- Kal Kent, as depicted in JLA #1,000,000 (September 1998), art by Howard Porter.

Publication information
- Publisher: DC Comics
- First appearance: JLA #15 (February 1998)
- Created by: Grant Morrison (based upon the original character by Jerry Siegel and Joe Shuster)

In-story information
- Alter ego: Kal Kent
- Team affiliations: Justice Legion Alpha Superman Squad
- Abilities: Evolved Kryptonian powers Force vision Telepathy Extrasensory perception Electrokinesis Kryptonite immunity Red Sun immunity Superhuman strength

= Superman (Kal Kent) =

Kal Kent is a superhero who appears in American comic books published by DC Comics, created by Grant Morrison. He is the Superman of the 853rd century and a descendant of the original Superman (Kal-El). He first appeared in JLA #15 (February 1998).
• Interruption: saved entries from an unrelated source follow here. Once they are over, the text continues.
-- ==== Sys2Proof/Decode.lean ====
section
/-!
DEFINITION. Decode.lean: the decoder of instruction words and, after it, the encoder, both written from the
formats and function tables of 03_encoding R69-R85. A word is split once into its bit 31, its major and the
four fields that every format is cut from; a word outside the tables is rejected by the name of what is wrong.
The conditions on field values (group alignment, mask and counter numbers) stand in WellFormed.lean.
-/

namespace Sys2Proof

/-- Why a word is no instruction (R75). -/
inductive DecodeError where
  /-- the major is reserved (R74) -/
  | reservedMajor
  /-- bit 31 is set on a major that is not queued (R70) -/
  | bBitOnScalar
  /-- the function value is reserved -/
  | reservedFunction
  /-- a field that must hold zero (or one fixed value) does not -/
  | fieldNotZero
  deriving DecidableEq, Repr

/-- A word cut at the places every format shares (R71): bit 31, major [30:25], [24:20], [19:15], [14:10], [9:0]. -/
structure Fields where
  c : BitVec 1
  maj : BitVec 6
  d : BitVec 5
  a : BitVec 5
  b : BitVec 5
  f : BitVec 10
  deriving DecidableEq, Repr

def splitWord (w : IWord) : Fields :=
  ⟨w.extractLsb' 31 1, w.extractLsb' 25 6, w.extractLsb' 20 5, w.extractLsb' 15 5, w.extractLsb' 10 5,
    w.extractLsb' 0 10⟩

def joinWord (x : Fields) : IWord := x.c ++ x.maj ++ x.d ++ x.a ++ x.b ++ x.f

/-- A scalar major's word has bit 31 clear (R70). -/
def scalarOnly (x : Fields) (r : Except DecodeError Instr) : Except DecodeError Instr :=
  if x.c = 0#1 then r else .error .bBitOnScalar

/-- Major 0x00 (R74): ADD, SUB, AND .... -/
noncomputable def decodeMajor00 (x : Fields) : Except DecodeError Instr :=
  match (x.f).toNat with
  | 1 => .ok (.add ⟨x.d, x.a, x.b⟩)
  | 2 => .ok (.sub ⟨x.d, x.a, x.b⟩)
  | 3 => .ok (.and ⟨x.d, x.a, x.b⟩)
  | 4 => .ok (.or ⟨x.d, x.a, x.b⟩)
  | 5 => .ok (.xor ⟨x.d, x.a, x.b⟩)
  | 6 => .ok (.sll ⟨x.d, x.a, x.b⟩)
  | 7 => .ok (.srl ⟨x.d, x.a, x.b⟩)
  | 8 => .ok (.sra ⟨x.d, x.a, x.b⟩)
  | 9 => .ok (.slt ⟨x.d, x.a, x.b⟩)
  | 10 => .ok (.sltn ⟨x.d, x.a, x.b⟩)
  | 11 => .ok (.mul ⟨x.d, x.a, x.b⟩)
  | 12 => .ok (.mulh ⟨x.d, x.a, x.b⟩)
  | 13 => .ok (.mulhn ⟨x.d, x.a, x.b⟩)
  | 14 => .ok (.div ⟨x.d, x.a, x.b⟩)
  | 15 => .ok (.divn ⟨x.d, x.a, x.b⟩)
  | 16 => .ok (.rem ⟨x.d, x.a, x.b⟩)
  | 17 => .ok (.remn ⟨x.d, x.a, x.b⟩)
  | 18 => .ok (.min ⟨x.d, x.a, x.b⟩)
  | 19 => .ok (.max ⟨x.d, x.a, x.b⟩)
  | 20 => .ok (.minn ⟨x.d, x.a, x.b⟩)
  | 21 => .ok (.maxn ⟨x.d, x.a, x.b⟩)
  | 22 => if x.b = 0#5 then .ok (.clz ⟨x.d, x.a⟩) else .error .fieldNotZero
  | 23 => if x.b = 0#5 then .ok (.ctz ⟨x.d, x.a⟩) else .error .fieldNotZero
  | 24 => if x.b = 0#5 then .ok (.popc ⟨x.d, x.a⟩) else .error .fieldNotZero
  | 25 => .ok (.rol ⟨x.d, x.a, x.b⟩)
  | 26 => .ok (.ror ⟨x.d, x.a, x.b⟩)
  | 27 => .ok (.addw ⟨x.d, x.a, x.b⟩)
  | 28 => .ok (.subw ⟨x.d, x.a, x.b⟩)
  | _ => .error .reservedFunction

/-- Major 0x01 (R74): ADDI. -/
def decodeMajor01 (x : Fields) : Except DecodeError Instr :=
  .ok (.addi ⟨x.d, x.a, (x.b ++ x.f)⟩)

/-- Major 0x02 (R74): ANDI, ORI, XORI .... -/
def decodeMajor02 (x : Fields) : Except DecodeError Instr :=
  match (x.b.extractLsb' 2 3).toNat with
  | 0 => .ok (.andi ⟨x.d, x.a, (x.b.extractLsb' 0 2 ++ x.f)⟩)
  | 1 => .ok (.ori ⟨x.d, x.a, (x.b.extractLsb' 0 2 ++ x.f)⟩)
  | 2 => .ok (.xori ⟨x.d, x.a, (x.b.extractLsb' 0 2 ++ x.f)⟩)
  | 3 => .ok (.slti ⟨x.d, x.a, (x.b.extractLsb' 0 2 ++ x.f)⟩)
  | 4 => .ok (.sltni ⟨x.d, x.a, (x.b.extractLsb' 0 2 ++ x.f)⟩)
  | 5 => if x.b.extractLsb' 0 2 = 0#2 ∧ x.f.extractLsb' 6 4 = 0#4 then .ok (.slli ⟨x.d, x.a, x.f.extractLsb' 0 6⟩) else .error .fieldNotZero
  | 6 => if x.b.extractLsb' 0 2 = 0#2 ∧ x.f.extractLsb' 6 4 = 0#4 then .ok (.srli ⟨x.d, x.a, x.f.extractLsb' 0 6⟩) else .error .fieldNotZero
  | 7 => if x.b.extractLsb' 0 2 = 0#2 ∧ x.f.extractLsb' 6 4 = 0#4 then .ok (.srai ⟨x.d, x.a, x.f.extractLsb' 0 6⟩) else .error .fieldNotZero
  | _ => .error .reservedFunction

/-- Major 0x03 (R74): LUI. -/
def decodeMajor03 (x : Fields) : Except DecodeError Instr :=
  .ok (.lui ⟨x.d, (x.a ++ x.b ++ x.f)⟩)

/-- Major 0x04 (R74): AUIPC. -/
def decodeMajor04 (x : Fields) : Except DecodeError Instr :=
  .ok (.auipc ⟨x.d, (x.a ++ x.b ++ x.f)⟩)

/-- Major 0x05 (R74): BEQ, BNE, BLT .... -/
def decodeMajor05 (x : Fields) : Except DecodeError Instr :=
  match (x.b.extractLsb' 2 3).toNat with
  | 0 => .ok (.beq ⟨x.d, x.a, (x.b.extractLsb' 0 2 ++ x.f)⟩)
  | 1 => .ok (.bne ⟨x.d, x.a, (x.b.extractLsb' 0 2 ++ x.f)⟩)
  | 2 => .ok (.blt ⟨x.d, x.a, (x.b.extractLsb' 0 2 ++ x.f)⟩)
  | 3 => .ok (.bge ⟨x.d, x.a, (x.b.extractLsb' 0 2 ++ x.f)⟩)
  | 4 => .ok (.bltn ⟨x.d, x.a, (x.b.extractLsb' 0 2 ++ x.f)⟩)
  | 5 => .ok (.bgen ⟨x.d, x.a, (x.b.extractLsb' 0 2 ++ x.f)⟩)
  | _ => .error .reservedFunction

/-- Major 0x06 (R74): JAL. -/
def decodeMajor06 (x : Fields) : Except DecodeError Instr :=
  .ok (.jal ⟨x.d, (x.a ++ x.b ++ x.f)⟩)

/-- Major 0x07 (R74): JALR. -/
def decodeMajor07 (x : Fields) : Except DecodeError Instr :=
  .ok (.jalr ⟨x.d, x.a, (x.b ++ x.f)⟩)

/-- Major 0x08 (R74): LDB, LDH, LDW .... -/
def decodeMajor08 (x : Fields) : Except DecodeError Instr :=
  match (x.b.extractLsb' 2 3).toNat with
  | 0 => .ok (.ldb ⟨x.d, x.a, (x.b.extractLsb' 0 2 ++ x.f)⟩)
  | 2 => .ok (.ldh ⟨x.d, x.a, (x.b.extractLsb' 0 2 ++ x.f)⟩)
  | 4 => .ok (.ldw ⟨x.d, x.a, (x.b.extractLsb' 0 2 ++ x.f)⟩)
  | 6 => .ok (.ldd ⟨x.d, x.a, (x.b.extractLsb' 0 2 ++ x.f)⟩)
  | 1 => .ok (.ldbs ⟨x.d, x.a, (x.b.extractLsb' 0 2 ++ x.f)⟩)
  | 3 => .ok (.ldhs ⟨x.d, x.a, (x.b.extractLsb' 0 2 ++ x.f)⟩)
  | 5 => .ok (.ldws ⟨x.d, x.a, (x.b.extractLsb' 0 2 ++ x.f)⟩)
  | _ => .error .reservedFunction

/-- Major 0x09 (R74): STB, STH, STW .... -/
def decodeMajor09 (x : Fields) : Except DecodeError Instr :=
  match (x.b.extractLsb' 3 2).toNat with
  | 0 => .ok (.stb ⟨x.d, x.a, (x.b.extractLsb' 0 3 ++ x.f)⟩)
  | 1 => .ok (.sth ⟨x.d, x.a, (x.b.extractLsb' 0 3 ++ x.f)⟩)
  | 2 => .ok (.stw ⟨x.d, x.a, (x.b.extractLsb' 0 3 ++ x.f)⟩)
  | 3 => .ok (.std ⟨x.d, x.a, (x.b.extractLsb' 0 3 ++ x.f)⟩)
  | _ => .error .reservedFunction

/-- Major 0x0A (R74): AMOS_ADD, AMOS_AND, AMOS_OR .... -/
def decodeMajor0A (x : Fields) : Except DecodeError Instr :=
  match (x.f.extractLsb' 6 4).toNat with
  | 0 => if x.f.extractLsb' 0 2 = 0#2 then .ok (.amosAdd ⟨x.d, x.a, x.b, x.f.extractLsb' 5 1, x.f.extractLsb' 2 3⟩) else .error .fieldNotZero
  | 1 => if x.f.extractLsb' 0 2 = 0#2 then .ok (.amosAnd ⟨x.d, x.a, x.b, x.f.extractLsb' 5 1, x.f.extractLsb' 2 3⟩) else .error .fieldNotZero
  | 2 => if x.f.extractLsb' 0 2 = 0#2 then .ok (.amosOr ⟨x.d, x.a, x.b, x.f.extractLsb' 5 1, x.f.extractLsb' 2 3⟩) else .error .fieldNotZero
  | 3 => if x.f.extractLsb' 0 2 = 0#2 then .ok (.amosXor ⟨x.d, x.a, x.b, x.f.extractLsb' 5 1, x.f.extractLsb' 2 3⟩) else .error .fieldNotZero
  | 4 => if x.f.extractLsb' 0 2 = 0#2 then .ok (.amosMin ⟨x.d, x.a, x.b, x.f.extractLsb' 5 1, x.f.extractLsb' 2 3⟩) else .error .fieldNotZero
  | 5 => if x.f.extractLsb' 0 2 = 0#2 then .ok (.amosMax ⟨x.d, x.a, x.b, x.f.extractLsb' 5 1, x.f.extractLsb' 2 3⟩) else .error .fieldNotZero
  | 6 => if x.f.extractLsb' 0 2 = 0#2 then .ok (.amosMinn ⟨x.d, x.a, x.b, x.f.extractLsb' 5 1, x.f.extractLsb' 2 3⟩) else .error .fieldNotZero
  | 7 => if x.f.extractLsb' 0 2 = 0#2 then .ok (.amosMaxn ⟨x.d, x.a, x.b, x.f.extractLsb' 5 1, x.f.extractLsb' 2 3⟩) else .error .fieldNotZero
  | 8 => if x.f.extractLsb' 0 2 = 0#2 then .ok (.amosSwap ⟨x.d, x.a, x.b, x.f.extractLsb' 5 1, x.f.extractLsb' 2 3⟩) else .error .fieldNotZero
  | 9 => if x.f.extractLsb' 0 2 = 0#2 then .ok (.amosCas ⟨x.d, x.a, x.b, x.f.extractLsb' 5 1, x.f.extractLsb' 2 3⟩) else .error .fieldNotZero
  | _ => .error .reservedFunction

/-- Major 0x0B (R74): LDPC. -/
def decodeMajor0B (x : Fields) : Except DecodeError Instr :=
  .ok (.ldpc ⟨x.d, (x.a ++ x.b ++ x.f)⟩)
==Fictional character biography==
===DC One Million===
In the 853rd century, the progenitor of the Superman dynasty, Superman (Kal-El), is about to return from his solar Fortress of Solitude after several centuries. As part of the festivities, the Justice Legion Alpha travels back in time to recruit the ancient Justice League of America. After arriving at the end of the 20th century, Kal Kent and the Justice Legion convince the League to go to the future and participate in trials as part of the celebration. Before they leave, Kal helps Superman stop a prison riot at Belle Reve; during this incident he references fighting the Chronovore with the Superman Squad.
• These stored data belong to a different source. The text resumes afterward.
-- ==== Sys2Proof/Machine/State.lean ====
section
/-!
DEFINITION. Machine/State.lean: the state of one Kelix package as plain data, the reasons a step can stop, and
the state after reset (01_machine R22-R31; the state the later chapters add is named at each structure).

Collections keyed by a number (registers, memory, slots) are lists of (key, value) pairs with strictly rising
keys and no entry equal to what an unlisted key reads as; Machine/Sparse.lean reads and writes them.
-/

namespace Sys2Proof.Machine

/-- Why a step stops. -/
inductive Fault where
  /-- Raised by `step` when no agent can move: no hart runs, no engine has work and no input waits. The device
  would wait for an input, so stopping is safe. -/
  | idle
  deriving DecidableEq, Repr

/-- Why a step refuses. -/
inductive Refusal where
  /-- An instruction without a meaning yet, by its mnemonic; raised by an arm of `exec` only; safe. -/
  | notModelled (mnemonic : String)
  deriving DecidableEq, Repr

/-- Privilege of a hart (04_scalar R129). -/
inductive Priv where
  | user
  | supervisor
  deriving DecidableEq, Repr

/-- Standing of a hart slot (04_scalar R128, R130; 20_faults R368; 14_regions R302). -/
inductive Run where
  /-- no hart holds the slot -/
  | free
  /-- the hart fetches and issues, or waits -/
  | running
  /-- held by LKSV or LKLD (R128) -/
  | held
  /-- stopped by a trap it could not take, with the cause and whether a vector image goes to the locket's own
  image area (R130, R362, R364) -/
  | stopped (cause : Byte) (ownImage : Bool)
  /-- being pre-empted: the units whose acknowledgement is awaited (R368), and whether it is a parking -/
  | stopping (units : List Nat) (park : Bool)
  /-- being stopped by LKSV, or with its fault domain: the units still awaited (R128, 14_regions R296) -/
  | holding (units : List Nat)
  deriving DecidableEq, Repr

/-- A completion counter: issued and retired counts (06_memory_isa R169). -/
structure Ctr where
  issued : Word
  retired : Word
  deriving DecidableEq, Repr

/-- The vector and mask registers as a matrix instruction read them at its drain point (12_operand_delivery R272). -/
structure Snap where
  v : List (Nat × Row)
  m : List (Nat × Mask)
  deriving DecidableEq, Repr

/-- An element that a vector memory instruction moves: its row and index, and its bit address (a virtual byte address
times 8, plus the bit in its byte). -/
structure Elem where
  r : Nat
  i : Nat
  bit : Nat
  deriving DecidableEq, Repr

/-- A read or a returning update of another device's memory that has been sent, and its answer once that has come
(18_fabric R336): who waits for it (0 the scalar side, 1 the vector queue, 2 a fetch, 3 a non-blocking operation), its TAG,
device, address and length, and whether the device failed before it answered (09_address R243). -/
structure Ask where
  own : Nat
  tag : BitVec 32
  dev : Nat
  addr : Nat
  n : Nat
  upd : Bool
  failed : Bool
  data : Option (List Byte)
  deriving DecidableEq, Repr

/-- A tracked record (18_fabric R329): whether it is of the ordered class, and whether it has been sent or is held by an
earlier one to its line. -/
structure Tracked where
  dev : Nat
  rcd : Record
  ord : Bool
  sent : Bool
  /-- a record of a non-blocking store, which only keeps its place among the ordered ones (R329) -/
  loose : Bool
  deriving DecidableEq, Repr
Following the League's departure, Hourman releases the "Hourman virus" which infects not only people, but technology. It is revealed that the virus is an early version of Solaris' artificial intelligence. The virus is spreading because Solaris is looking in all technology and organisms for its body. To cure the world and save it from Solaris, the JL-Alpha has to create Solaris. Once in his body, Solaris becomes self-aware. Starman sacrifices himself to banish Solaris by creating a black hole. With the JL-Alpha's time machine unable to reach the 853rd century, Superman Secundus punches through the time barrier to bring the Legion back to the 853rd century. They arrive in time for Superman-Prime's arrival and the final destruction of Solaris.

===All-Star Superman===

Kal Kent in All Star Superman #2 (February 2006), art by Frank Quitely. This scene was later adapted into the 2011 animated film of the same name.

In All-Star Superman, Kal Kent is shown in a holographic communication unit as Superman is trying to communicate with the future. Due to technological limitations, only fragments come through. Kal appears leading the Superman Squad against the Chronovore in Smallville on the day Jonathan Kent dies of a heart attack.

==Powers and abilities==
Kal Kent has Kryptonian powers that have evolved into the far future. His default Kryptonian powers (superhuman strength, invulnerability, superhuman speed, superhuman senses, ice breath, wind breath, flight, x-ray vision, and heat vision) appear on par with the vastly powerful Silver Age Superman. Due to other alien/extradimensional/supernatural admixtures in the Superman dynasty bloodline, he also has additional powers such as superhuman ESP, force vision, telepathy, electromagnetic manipulation, and an additional ten senses. Additionally, Kal possesses an advanced intelligence and is immune to kryptonite and red sun radiation, the traditional weaknesses of Kryptonians.

==In other media==
Kal Kent makes a non-speaking cameo appearance in All-Star Superman.